Construction of a new, larger church began in 1881 and was completed in 1883. Its cornerstone was placed by Cardinal James Gibbons. The original monastery, beside the church, burned down in 1883. A new monastery was completed in 1886. The monastery chapel is extant and contains an 1887 Niemann pipe organ.

The congregation of St. Joseph's Monastery Parish outgrew their church building in the following century. In 1931, Archbishop Michael Joseph Curley placed the cornerstone for the parish's current church building. It was completed on October 2, 1932.

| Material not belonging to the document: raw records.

-- ==== Sys2Proof/Machine/Crc.lean ====
section
/-! DEFINITION. The two cyclic redundancy checks: CRC-16 of link packets (R176) and CRC-32 of bank checks and
signatures (R103, R104). -/

namespace Sys2Proof.Machine

/-- One data bit into the CRC-16 register (R176): generator 1021h, most significant bit compared, shifted up. -/
def crc16Bit (reg : Half) (bit : Bool) : Half :=
  if reg.msb == bit then reg <<< 1 else (reg <<< 1) ^^^ 0x1021#16

/-- One byte into the CRC-16, most significant bit first (R176). -/
def crc16Byte (reg : Half) (b : Byte) : Half :=
  [7, 6, 5, 4, 3, 2, 1, 0].foldl (fun r i => crc16Bit r (b.getLsbD i)) reg

/-- The CRC-16 of a series of bytes, from FFFFh, with no final inversion (R176). -/
def crc16 (bytes : List Byte) : Half := bytes.foldl crc16Byte 0xFFFF#16

/-- One data bit into the CRC-32 register (R103): generator 1EDC6F41h. -/
def crc32Bit (reg : Word) (bit : Bool) : Word :=
  if reg.msb == bit then reg <<< 1 else (reg <<< 1) ^^^ 0x1EDC6F41#32

/-- The CRC-32 register before the first data bit (R103). -/
def crc32Start : Word := 0xFFFFFFFF#32

/-- One 10-bit value into the CRC-32, most significant bit first (R104). -/
def crc32Value (reg : Word) (v : Comp) : Word :=
  [9, 8, 7, 6, 5, 4, 3, 2, 1, 0].foldl (fun r i => crc32Bit r (v.getLsbD i)) reg

/-- A pixel (c0, c1, c2) or a table word (a0, a1, a2) into the CRC-32, in that order (R104). -/
def crc32Triple (reg : Word) (t : Triple) : Word :=
  crc32Value (crc32Value (crc32Value reg t.c0) t.c1) t.c2

/-- A series of pixels or table words into the CRC-32. -/
def crc32Triples (reg : Word) (ts : List Triple) : Word := ts.foldl crc32Triple reg

end Sys2Proof.Machine
end

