-- ==== Sys2Proof/Machine/Packets.lean ====
section
/-! DEFINITION. The forward packets on the lane (Section 11): their bytes, and the three classes of R121 to R123:
good, malformed and bad. Also the pixel word (Table 11.2-3). -/

namespace Sys2Proof.Machine

/-- A two-byte field, most significant byte first (R175). -/
def bytes16 (x : Half) : List Byte := [x.extractLsb' 8 8, x.extractLsb' 0 8]

/-- A four-byte field, most significant byte first (R175). -/
def bytes32 (x : Word) : List Byte :=
  [x.extractLsb' 24 8, x.extractLsb' 16 8, x.extractLsb' 8 8, x.extractLsb' 0 8]

/-- The components of a pixel word or of a carried table word (Table 11.2-3, 11.5): bits 31-30 are ignored. -/
def tripleOfWord (w : Word) : Triple := ⟨w.extractLsb' 20 10, w.extractLsb' 10 10, w.extractLsb' 0 10⟩

/-- The word that carries a triple, its two unused high bits zero (R6, R175). -/
def wordOfTriple (t : Triple) : Word := (0#2 ++ t.c0 ++ t.c1 ++ t.c2 : BitVec 32)

/-- Content bytes followed by their CRC-16, high byte first (R176). -/
def withCrc (content : List Byte) : List Byte := content ++ bytes16 (crc16 content)

/-- Kind bytes of Table 11.2-1. -/
def kindFill : Byte := 0x00
def kindFs : Byte := 0x10
def kindLn : Byte := 0x11
def kindFe : Byte := 0x12
def kindCm : Byte := 0x20
def kindCr : Byte := 0x30
def kindLr : Byte := 0x3F

/-- The bytes of a forward packet before its CRC-16 (Table 11.2-2). -/
def contentOf : ForwardPacket → List Byte
  | .fs frame width height => kindFs :: (bytes16 frame ++ bytes16 width ++ bytes16 height)
  | .ln line pixels =>
      kindLn :: (bytes16 line ++ bytes16 (BitVec.ofNat 16 pixels.length) ++ pixels.flatMap bytes32)
  | .fe linesSent => kindFe :: bytes16 linesSent
  | .cm p => kindCm :: p.dest :: p.tag :: p.code :: BitVec.ofNat 8 p.payload.length :: p.payload
  | .cr total => [kindCr, total]
  | .lr => [kindLr]
  | .fill => [kindFill]

/-- The packet as it stands on the lane. -/
def encodePacket (p : ForwardPacket) : List Byte := withCrc (contentOf p)

/-- The range conditions of R121 for a packet whose length agrees with its kind. -/
def fieldsInRange : ForwardPacket → Bool
  | .fs _ width height =>
      1 ≤ width.toNat && width.toNat ≤ 4096 && 1 ≤ height.toNat && height.toNat ≤ 4096
  | .ln line pixels => line.toNat ≤ 4095 && 1 ≤ pixels.length && pixels.length ≤ 4096
  | .fe linesSent => linesSent.toNat ≤ 4096
  | .cm p => p.payload.length ≤ 136
  | .cr _ => true
  | .lr => true
  | .fill => true

/-- The pixel words of an LN, four bytes each; `none` when the bytes are not whole words. -/
def pixelWords : List Byte → Option (List Word)
  | [] => some []
  | a :: b :: c :: d :: rest => (pixelWords rest).map fun ws => (a ++ b ++ c ++ d : BitVec 32) :: ws
  | _ => none

/-- The packet whose kind byte is `kind` and whose content after it is `rest`, when its length agrees with its kind
(R121); `none` when the kind is unknown or the length disagrees. -/
def parseContent (kind : Byte) (rest : List Byte) : Option ForwardPacket :=
  if kind = kindFs then
    match rest with
    | [f1, f0, w1, w0, h1, h0] => some (.fs (f1 ++ f0) (w1 ++ w0) (h1 ++ h0))
    | _ => none
  else if kind = kindLn then
    match rest with
    | l1 :: l0 :: n1 :: n0 :: px =>
        match pixelWords px with
        | some ws => if (n1 ++ n0 : Half).toNat = ws.length then some (.ln (l1 ++ l0) ws) else none
        | none => none
    | _ => none
  else if kind = kindFe then
    match rest with
    | [s1, s0] => some (.fe (s1 ++ s0))
    | _ => none
  else if kind = kindCm then
    match rest with
    | dest :: tag :: code :: len :: payload =>
        if len.toNat = payload.length then some (.cm ⟨dest, tag, code, payload⟩) else none
    | _ => none
  else if kind = kindCr then
    match rest with
    | [total] => some (.cr total)
    | _ => none
  else if kind = kindLr then
    match rest with
    | [] => some .lr
    | _ => none
  else if kind = kindFill then
    match rest with
    | [] => some .fill
    | _ => none
  else none

/-- The content of a packet: all its bytes but the last two, which are its CRC-16. -/
def packetContent (bytes : List Byte) : List Byte := bytes.take (bytes.length - 2)

/-- A packet's CRC-16 is correct (R176). A packet too short to hold a kind byte and a CRC-16 has no correct one
(R179: a packet cut short is received as one whose CRC-16 is incorrect; log 23). -/
def crcCorrect (bytes : List Byte) : Bool := 3 ≤ bytes.length && withCrc (packetContent bytes) == bytes

/-- The classes of 7.2. -/
inductive PacketClass where
  | good (p : ForwardPacket)
  | malformed
  | bad
deriving DecidableEq, Repr

/-- The class of a packet with a correct CRC-16, from its content (R121). -/
def classifyContent : List Byte → PacketClass
  | [] => .malformed
  | kind :: rest =>
      match parseContent kind rest with
      | some p => if fieldsInRange p then .good p else .malformed
      | none => .malformed

/-- The class of a packet as it arrived (R121). -/
def classify (bytes : List Byte) : PacketClass :=
  if crcCorrect bytes then classifyContent (packetContent bytes) else .bad

/-- A packet's kind field reads LN (R122, R123). -/
def kindReadsLn (bytes : List Byte) : Bool := bytes.head? == some kindLn

end Sys2Proof.Machine
end

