-- ==== Sys2Proof/Config.lean ====
section
/-! DEFINITION. What is fixed for the part (Table 1-2, R147) and the free values the spec leaves open (R22, R46, R179). -/

namespace Sys2Proof.Config

/-- Part code reported by IDENTIFY (R147). -/
def partCode : Half := 0x4C31

/-- Revision reported by IDENTIFY (R147). -/
def revision : Byte := 2

/-- Capacities reported by IDENTIFY, in the order of Table 11.7-2: banks, handles, chains, stages per chain,
regions, windows (R147). -/
def capacities : List Byte := [16, 10, 4, 4, 6, 4]

/-- Words of a bank (02 2.1). -/
def wordsPerBank : Nat := 1024

/-- Room of the bank engine's job queue (R47). -/
def jobRoom : Nat := 4

/-- Room of the command queue (R138). -/
def commandRoom : Nat := 8

/-- Number of reply slots (R138). -/
def replySlots : Nat := 8

/-- Attempts of a capture (R117). -/
def captureAttempts : Nat := 4

/-- Signal-loss setting after power-on reset, in ms (R120). -/
def defaultLossSetting : Byte := 40

/-- FREE VALUE (log 6). For the n-th read of the table memory: `none` when the read is sound, `some v` when it meets a
parity fault and yields the values `v`. R22: a parity fault may occur on any read of any word, and its values need not
be those last written. -/
opaque readDisturbance : Nat → Option Triple

/-- FREE VALUE (log 10). How many words the n-th abandoned running job had written when it was stopped
(R46: it "stops where it is"; the spec gives no number). -/
opaque abandonedProgress : Nat → Nat

/-- FREE VALUE (log 37). At the n-th power-on reset: how many of the packets handed to the downstream forward lane had
not left whole, and how many bytes of the first of them had left (R179: the packet a lane is sending is cut off there). -/
opaque forwardCut : Nat → Nat × Nat

/-- FREE VALUE (log 37). At the n-th power-on reset: how many bytes of the packet being sent on the upstream return lane, a
message or a return FILL, had left (R179). -/
opaque returnCut : Nat → Nat

end Sys2Proof.Config
end

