-- ==== Sys2Proof/Machine/Reset.lean ====
section
/-! DEFINITION. The resets: the reset pin (R179, with R43, R65, R88, R119, R153, R167) and the link reset (R137, with
R44, R64, R89, R102, R119, R152, R166). -/

namespace Sys2Proof.Machine

/-- A packet cut off after `k` bytes: its last byte at least never leaves (R179). -/
def cutShort (bytes : List Byte) (k : Nat) : LanePacket := ⟨bytes.take (min k (bytes.length - 1)), false⟩

/-- What the upstream return lane is sending, a message or, when idle, a return FILL (R165), is cut off by the reset pin
(R179; log 37). While the pin is already asserted the lane sends nothing. -/
def State.cutOff (s : State) : List LanePacket :=
  match s.returnLane with
  | none => []
  | some bytes => [cutShort bytes (Config.returnCut s.resets)]

/-- What the downstream forward lane has carried when the pin is asserted (R179; log 37): of the packets handed to it
since the last power-on reset, some of the last may not have left; the first of these is cut off, the others never
begin. -/
def State.forwardCutOff (s : State) : List LanePacket :=
  let free := Config.forwardCut s.resets
  let left := s.downOut.length - min free.1 s.downHanded
  s.downOut.take left ++ (s.downOut.drop left).head?.toList.map fun p => cutShort p.bytes free.2

/-- Power-on reset, whatever the part held: every block takes its power-on values. The words of the table memory are
not written (R43); a running job stops where it is (R65). -/
def State.powerOn (s : State) : State :=
  let stopped := s.stopRunning
  { State.reset with
    mem := stopped.mem,
    resetHeld := true,
    downOut := s.forwardCutOff,
    upOut := s.upOut ++ s.cutOff,
    reads := s.reads,
    abandons := stopped.abandons,
    resets := s.resets + 1,
    pending := s.pending }

/-- The commit unit and the configuration store at a link reset (R89): the staged configuration becomes a copy of the
active one and the freeze flag no; a pending commit is dropped; a guard is kept (R102). -/
def State.linkResetCommit (s : State) : State :=
  { s with
    cfg := { s.cfg with staged := s.cfg.active, frozen := false },
    commit := if s.commit.state = CommitState.pending then { s.commit with state := .idle, pendingCommit := none }
      else s.commit }

/-- The signature unit at a link reset (R105, R119): running signatures are discarded, each left at FFFFFFFFh (log 36),
and a capture is cancelled. -/
def SignatureUnit.linkReset (u : SignatureUnit) : SignatureUnit :=
  { u with checkers := u.checkers.map fun w => { w with running := crc32Start }, capture := .idle }

/-- The return transmitter at a link reset (R166): both queues emptied, the counters 0 and the down-grant total then
16, the arbiter's record as after power-on; a message begun is sent to its end, uncounted. -/
def State.linkResetReturn (s : State) : State :=
  { s with
    ret := { ReturnTransmitter.initial with sending := s.sendingBytes.map Sending.uncounted },
    events := { s.events with reported := 0 },
    creditDue := true }

/-- The link reset (R137), after the packet has been seen by the lane receiver. -/
def State.linkReset (s : State) : State :=
  let s1 := if s.rx.state = .frame then s.frameBroken else s
  let s2 := { s1 with rx := { s1.rx with state := .hunt } }
  let s3 := s2.stopRunning
  let s4 := { s3 with
    jobs := [],
    banks := s3.banks.releaseAllStaged,
    sig := s3.sig.linkReset,
    cmd := { s3.cmd with queue := [], slots := 0, waiting := false } }
  s4.linkResetCommit.linkResetReturn

/-- A good LR (R124, R137): the part resets, then the LR is forwarded. -/
def takeLr (s : State) : State := s.signalPresent.linkReset.forward (encodePacket .lr)

/-- A good packet of any kind, taken by its kind (R134). -/
def takeGood (p : ForwardPacket) (s : State) : State :=
  match p with
  | .fs frame width height => takeFs frame width height s
  | .ln line pixels => takeLn line pixels s
  | .fe linesSent => takeFe linesSent s
  | .cm c => takeCm c s
  | .cr total => takeCr total s
  | .lr => takeLr s
  | .fill => takeFill s

/-- A packet with a correct CRC-16 whose length agrees with its kind: good, or malformed when a field is out of its
range (R121; log 22). -/
def takePacket (p : ForwardPacket) (s : State) : State :=
  if fieldsInRange p then takeGood p s else takeMalformed (encodePacket p) s

/-- A packet as it arrived, taken by its class (R121 to R123; log 22). -/
def takeBytes (bytes : List Byte) (s : State) : State :=
  match classify bytes with
  | .good p => takeGood p s
  | .malformed => takeMalformed bytes s
  | .bad => takeBad bytes s

/-! ### The meanings -/

/-- POWER_ON_RESET (R179). -/
def execPowerOnReset (s : State) : Host.Outcome State Fault Refusal := .next s.powerOn

/-- RESET_RELEASE (R179): the pin is released, and the part takes packets again. -/
def execResetRelease (s : State) : Host.Outcome State Fault Refusal := .next { s with resetHeld := false }

/-- FS (R125, R126). -/
def execFs (frame width height : Half) (s : State) : Host.Outcome State Fault Refusal :=
  takeStep (fun s => some (takePacket (.fs frame width height) s)) s

/-- LN (R127). -/
def execLn (line : Half) (pixels : List Word) (s : State) : Host.Outcome State Fault Refusal :=
  takeStep (fun s => some (takePacket (.ln line pixels) s)) s

/-- FE (R128). -/
def execFe (linesSent : Half) (s : State) : Host.Outcome State Fault Refusal :=
  takeStep (fun s => some (takePacket (.fe linesSent) s)) s

/-- CM (R139, R169). -/
def execCm (dest tag code : Byte) (payload : List Byte) (s : State) : Host.Outcome State Fault Refusal :=
  takeStep (fun s => some (takePacket (.cm ⟨dest, tag, code, payload⟩) s)) s

/-- CR (R163). -/
def execCr (total : Byte) (s : State) : Host.Outcome State Fault Refusal :=
  takeStep (fun s => some (takePacket (.cr total) s)) s

/-- LINK_RESET (R137). -/
def execLinkReset (s : State) : Host.Outcome State Fault Refusal :=
  takeStep (fun s => some (takePacket .lr s)) s

/-- FILL (R134). -/
def execFill (s : State) : Host.Outcome State Fault Refusal :=
  takeStep (fun s => some (takePacket .fill s)) s

/-- BAD_PACKET (R122); the bytes decide (log 22). -/
def execBadPacket (bytes : List Byte) (s : State) : Host.Outcome State Fault Refusal :=
  takeStep (fun s => some (takeBytes bytes s)) s

/-- MALFORMED_FORWARD_PACKET (R123); the bytes decide (log 22). -/
def execMalformedForwardPacket (bytes : List Byte) (s : State) : Host.Outcome State Fault Refusal :=
  takeStep (fun s => some (takeBytes bytes s)) s

/-- SIGNAL_LOSS_EXPIRY (R132): the timer does not run in NO_SIGNAL and cannot expire there. -/
def execSignalLossExpiry (s : State) : Host.Outcome State Fault Refusal :=
  takeStep (fun s => if s.rx.timer.isSome ∧ s.rx.state ≠ .noSignal then some s.loseSignal else none) s

end Sys2Proof.Machine
end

In April 2014, Father Thomas McCann, administrator of St. Joseph's, announced that the Passionist Priests would "no longer shepherd" St. Joseph's Monastery Church after 149 years of residence. The order's departure date was scheduled for June 30, 2014. The Very Rev. Robert Joerger, the provincial of the Passionists, reflected on the advanced age of many members of his religious order, as well as the declining numbers of that order, in the decision to leave Baltimore for other places. The Archdiocese of Baltimore assumed responsibility for St. Joseph's facilities on June 30, 2014.